How do you plan a programme to include Schubert’s Unfinished Symphony? The answer, adopted by the Watford Symphony Orchestra for this concert, is to tackle this great work at the start.

It is on a large scale, but because Schubert did not complete the third movement or even start a fourth movement, it lacks some of the sort of musical statements that one expects.

On this occasion the orchestra had a visiting conductor, Stuart Dunlop, who has wide conducting experience, and in responding to him they were in excellent form. Schubert, like his older contemporary Beethoven, lived in the borderland between late classical and early Romantic music.

What a great symphonic composer Schubert was! No doubt, if he had completed the usual four movements in this symphony, his eighth (in B minor) would have ranked even higher in the orchestral league.

From their good, steady start, at a comparatively modest allegro moderato, the orchestra achieved almost everything that Schubert asks of them. The ingenious exploitation of his melodies, the adventurous harmonic language and the expressive rhythms, the poetic structures and emotions were sympathetically expressed.

The strings used a modest vibrato, played with good tone, and achieved the right balance with the other sections. The horns, which can be a weak spot in amateur orchestras and even in some professional ones, excelled themselves. If only the second movement was not the end.

To complete the first half of the concert, where one often expects a concerto, we heard a work for solo voice with the orchestra. Samantha Price (mezzo soprano) sang Mahler’s Lieder eines Fahrenden Gesellen (Songs of a Wayfarer). This is a group of four songs, linked with others, which Mahler set later. The German words, with an English translation, were usefully included with the printed programme.

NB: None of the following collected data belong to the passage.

/-- The site in ACCEPTANCE with two orders tracked. -/
def accepting (es : List Tracked) : State :=
  let s := atSite .acceptance
  { s with scu := { s.scu with tracking := es, acceptanceSet := [.linkLoop 1, .linkLoop 2] } }
theorem witness_AcceptanceIsFollowed :
    (accepting [⟨0, 4⟩, ⟨1, 5⟩]).scu.site = .acceptance
      ∧ (accepting [⟨0, 4⟩, ⟨1, 5⟩]).scu.tracking = [⟨0, 4⟩] ++ ⟨1, 5⟩ :: [] ∧ (∀ x ∈ [(⟨0, 4⟩ : Tracked)] ++ [], x.order ≠ 5)
      ∧ (accepting [⟨1, 5⟩]).scu.tracking = [] ++ ⟨1, 5⟩ :: [] ∧ (TestOutcome.timeout ≠ .aborted .siteReset ∧ TestOutcome.timeout ≠ .pass)
      ∧ (∀ e ∈ (accepting [⟨0, 4⟩]).scu.tracking, e.order ≠ 6) ∧ Requester.slot 1 ≠ .site := by decide +kernel

/-! ### Tenant records -/

theorem witness_SlotStateIsSet :
    slotStateParams ([2] ++ textBytes "SUSPENDED") = some (2, .suspended) ∧ served.scu.tenants = some contracts
      ∧ served.mayAsk 0 (served.slotStateClass ([2] ++ textBytes "SUSPENDED")) ∧ (contracts.get 2).state ≠ .suspended
      ∧ slotStateParams ([0] ++ textBytes "SUSPENDED") = some (0, .suspended)
      ∧ served.mayAsk 0 (served.slotStateClass ([0] ++ textBytes "SUSPENDED"))
      ∧ slotStateParams ([2] ++ textBytes "ENABLED") = some (2, .enabled) ∧ (contracts.get 2).state = .enabled := by
  unfold State.mayAsk; decide +kernel
/-- That site with SHARE_CONTROL in slot 1. -/
def sharing : State := { served with sli := { served.sli with access := { served.sli.access with s1 := { shareControl := true } } } }
/-- That site with slot 3 vacant and the ceiling at 420, which its contract of 150 PB would pass. -/
def tight : State := { vacant3 with scu := { vacant3.scu with ceiling := 420 } }
theorem witness_SlotStateIsSet_overcommit :
    tight.mayAsk 0 (tight.slotStateClass ([3] ++ textBytes "ENABLED")) ∧ tight.slotVacant 3 = true
      ∧ tight.scu.tenants.map (fun ts => decide (tight.scu.ceiling < commitSum (ts.modify 3 fun r => { r with state := .enabled }))) = some true
      ∧ vacant3.scu.tenants.map (fun ts => decide (commitSum (ts.modify 3 fun r => { r with state := .enabled }) ≤ vacant3.scu.ceiling))
          = some true := by
  unfold State.mayAsk; decide +kernel
/-- R84, R192, R195: a slot with SHARE_CONTROL alone that asks for VACANT, with a byte too many, is DENIED, not answered BAD_VALUE. -/
theorem test_vacant_trailing :
    [statusOf 1 (after (.setSlotState 1 9 ([3] ++ textBytes "VACANT" ++ [0])) sharing),
      statusOf 1 (after (.setSlotState 1 9 ([3] ++ textBytes "SUSPENDED" ++ [0])) sharing)] = [some .denied, some .badValue] := by decide +kernel
theorem test_vacate : statusOf 0 (after (.setSlotState 0 9 ([3] ++ textBytes "ENABLED")) tight) = some .overcommit := by decide +kernel

theorem witness_SharesAndTuningWritten_share :
    served.mayAsk 0 .shareControl ∧ served.sli.lock = false ∧ shareParams [2, 1, 0, 230, 0, 0, 0] = some ⟨2, some 230, none, none, none⟩
      ∧ (ShareWrite.mk 2 (some 230) none none none).valid (contracts.get 2) = true
      ∧ commitSum (contracts.modify 2 (ShareWrite.mk 2 (some 230) none none none).into) = served.scu.ceiling
      ∧ served.scu.ceiling < commitSum (contracts.modify 2 (ShareWrite.mk 2 (some 231) none none none).into)
      ∧ (ShareWrite.mk 2 (some 401) none none none).valid (contracts.get 2) = false ∧ (contracts.get 2).state ≠ .vacant := by
  unfold State.mayAsk; decide +kernel
theorem witness_SharesAndTuningWritten_locked :
    locked.mayAsk 0 .shareControl ∧ locked.sli.lock = true ∧ shareParams [2, 0, 0, 1, 9, 1, 3] = some ⟨2, none, none, some 9, some 3⟩
      ∧ (ShareWrite.mk 2 none none (some 9) (some 3)).valid (contracts.get 2) = true ∧ locked.scu.tenants = some contracts
      ∧ commitSum (contracts.modify 2 (ShareWrite.mk 2 none none (some 9) (some 3)).into) ≤ locked.scu.ceiling
      ∧ shareParams [2, 1, 0, 200, 0, 0, 0] = some ⟨2, some 200, none, none, none⟩ := by
  unfold State.mayAsk; decide +kernel
/-- R86: under the lock, weight and priority pass, the committed value and the peak do not. -/
theorem test_share_locked :
    [[2, 0, 0, 1, 9, 1, 3], [2, 1, 0, 200, 0, 0, 0], [2, 0, 1, 1, 144, 1, 9, 0]].map (fun ps => statusOf 0 (after (.writeShare 0 9 ps) locked))
      = [some .ok, some .locked, some .locked] := by decide +kernel
theorem witness_SharesAndTuningWritten_tuning :
    tuningParams [2, 1, 9, 0, 0, 0, 0, 0] = some ⟨2, some 9, none, none, none, none, none⟩ ∧ slot2.standing 2 = true
      ∧ slot2.holds 2 .ownTuning = true ∧ (TuningWrite.mk 2 (some 9) none none none none none).valid = true
      ∧ (TuningWrite.mk 2 (some 20) none none none none none).valid = false
      ∧ tuningParams ([2, 0, 0, 1] ++ textBytes "PHASE" ++ [0, 0, 0]) = some ⟨2, none, none, some .phase, none, none, none⟩ := by
  decide +kernel
theorem witness_SharesAndTuningWritten_offset :
    tuningParams [2, 0, 0, 0, 0, 1, 255, 255, 0] = some ⟨2, none, none, none, none, some (-1), none⟩
      ∧ (TuningWrite.mk 2 none none none none (some (-1)) none).valid = true ∧ slot2.mayAsk 2 .ownTuning := by
  unfold State.mayAsk; decide +kernel
/-- R126: a write of the offset takes away the slot's crossing, and another slot's stands. -/
theorem test_offset_takes_crossing :
    (after (.writeTuning 2 1 [2, 0, 0, 0, 0, 1, 255, 255, 0])
      { slot2 with tmu := { slot2.tmu with crossed := ⟨some 8, ⟨none, none, some 8, some 8⟩⟩ } }).tmu.crossed
      = ⟨some 8, ⟨none, none, none, some 8⟩⟩ := by decide +kernel
/-- R89: a class not met makes the slot time-unfit and asserts its line. -/
theorem test_class_unmet :
    (after (.writeTuning 0 9 ([2, 0, 0, 1] ++ textBytes "PHASE" ++ [0, 0, 0])) served).scu.inhibit = ⟨false, false, true, false⟩ := by
  decide +kernel
/-! ### The radio link -/
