-- ==== Sys2Proof/Machine/Dispatch.lean ====
section
/-! DEFINITION. One arm for each command: a direct call of its meaning. -/

namespace Sys2Proof.Machine

def exec (i : Instr) (s : State) : Host.Outcome State Fault Refusal :=
  match i with
  | .b64Enc => Sys2Proof.Machine.execB64Enc s
  | .b64Dec => Sys2Proof.Machine.execB64Dec s
  | .b64uEnc => Sys2Proof.Machine.execB64uEnc s
  | .b64uDec => Sys2Proof.Machine.execB64uDec s
  | .b32Enc => Sys2Proof.Machine.execB32Enc s
  | .b32Dec => Sys2Proof.Machine.execB32Dec s
  | .b16Enc => Sys2Proof.Machine.execB16Enc s
  | .b16Dec => Sys2Proof.Machine.execB16Dec s
  | .uulEnc => Sys2Proof.Machine.execUulEnc s
  | .uulDec => Sys2Proof.Machine.execUulDec s
  | .uucEnc => Sys2Proof.Machine.execUucEnc s
  | .uucDec => Sys2Proof.Machine.execUucDec s
  | .uufEnc => Sys2Proof.Machine.execUufEnc s
  | .uufDec => Sys2Proof.Machine.execUufDec s

end Sys2Proof.Machine
end

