/-- What the recorded position of a command's own failure is, by its kind (R243): 0 for a format and, outside an envelope,
for a length; the index of an input byte for a symbol. -/
theorem ownResult_error_pos {i : Instr} {t mode name : Bytes} {e : Failure} (h : ownResult i t mode name = .error e) :
    (e.kind = .invalidFormat → e.pos = 0) ∧ (e.kind = .invalidLength → i ≠ .uufDec → e.pos = 0) ∧
      (e.kind = .invalidAlphabetChar → e.pos < t.length) := by
  have b64 : ∀ {inv : Byte → Option Nat}, decB64 inv t = .error e →
      (e.kind = .invalidLength ∧ e.pos = 0) ∨
        (e.pos < t.length ∧ (e.kind = .invalidPadding ∨ e.kind = .invalidAlphabetChar)) := by
    intro inv h
    simp only [decB64, bind_eq_error] at h
    rcases h with h | ⟨u, hu, h⟩
    · rw [prepare64_eq_error h]; exact .inl ⟨rfl, rfl⟩
    · have := prepare64_eq_ok hu
      have := decQuanta64_error h
      exact .inr ⟨by omega, this.2⟩
  cases i <;> simp only [ownResult] at h
  case b64Enc => cases h
  case b64uEnc => cases h
  case b32Enc => cases h
  case b16Enc => cases h
  case uulEnc => cases h
  case uufEnc => cases h
  case uucEnc =>
    simp only [encUUC] at h
    split at h <;> cases h
    simp
  case b64Dec => rcases b64 h with ⟨h1, h2⟩ | ⟨h2, h1 | h1⟩ <;> simp [h1, h2]
  case b64uDec => rcases b64 h with ⟨h1, h2⟩ | ⟨h2, h1 | h1⟩ <;> simp [h1, h2]
  case b32Dec =>
    simp only [decB32, bind_eq_error] at h
    rcases h with h | ⟨r, -, h | ⟨_, -, h⟩⟩
    · have h2 := decSymbols32_error h
      have := length_stripCRLF_le t
      have := length_stripPads_le (stripCRLF t)
      have h3 : e.pos < t.length := by omega
      rcases h2.2 with h1 | h1 <;> simp [h1, h3]
    · rw [checkTail32_eq_error h]; simp
    · cases h
  case b16Dec =>
    simp only [decB16] at h
    split at h
    · cases h; simp
    · have h2 := decPairs16_error h
      have h3 : e.pos < t.length := by omega
      simp [h2.2, h3]
  case uulDec =>
    simp only [decUUL] at h
    split at h
    · cases h; simp
    · have h2 := decGroupsUU_error h
      have h3 : e.pos < t.length := by omega
      simp [h2.2.2, h3]
  case uucDec =>
    have h1 := decUUC_error_pos h
    rw [Nat.zero_add] at h1
    refine ⟨fun hk => ?_, fun hk _ => h1.1 hk, h1.2⟩
    rcases (decUUC_error h).2.2 with h2 | h2 <;> rw [h2] at hk <;> cases hk
  case uufDec =>
    simp only [decUUF, bind_eq_error] at h
    rcases h with h | ⟨⟨hh, s⟩, hb, h⟩
    · rw [findBody_eq_error h]; simp
    · have h1 := length_bodyOf hb
      have h2 := decLines_error_pos h
      simp only at h2
      refine ⟨fun hk => ?_, fun _ hn => absurd rfl hn, fun hk => ?_⟩
      · rcases (decLines_error h).2.2 with h3 | h3 <;> rw [h3] at hk <;> cases hk
      · have := h2 hk; omega

end Sys2Proof.Machine
end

This is a comparatively early work of this composer and has something in common with Schubert’s song cycles, though composed 50 years later. It was a joy to hear these well known songs.

The Clarendon Muse is small for a concert hall, and I wondered how Samantha would sound in a larger room; she has a pleasant voice, and sang with accurate intonation and proper phrasing. The complex orchestral accompaniment gave her every support. She made a comparatively late start in her musical career, and we can expect that in time her voice will become stronger and her German clearer.

After the interval, what could the orchestra play that would match the depth of what had gone before? As a song writer, Schumann is one of those whom we speak of in the same breath as Schubert and Mahler; but with the best will in the world, he was not their equal as a symphonist.

So was it reasonable that we were bound to compare his Third Symphony, the Rhenish, with the Unfinished? And after their earlier efforts, perhaps the orchestra was a bit tired. But this symphony was an acceptable partner with what had gone before, has well known themes and was agreeable listening to end the concert.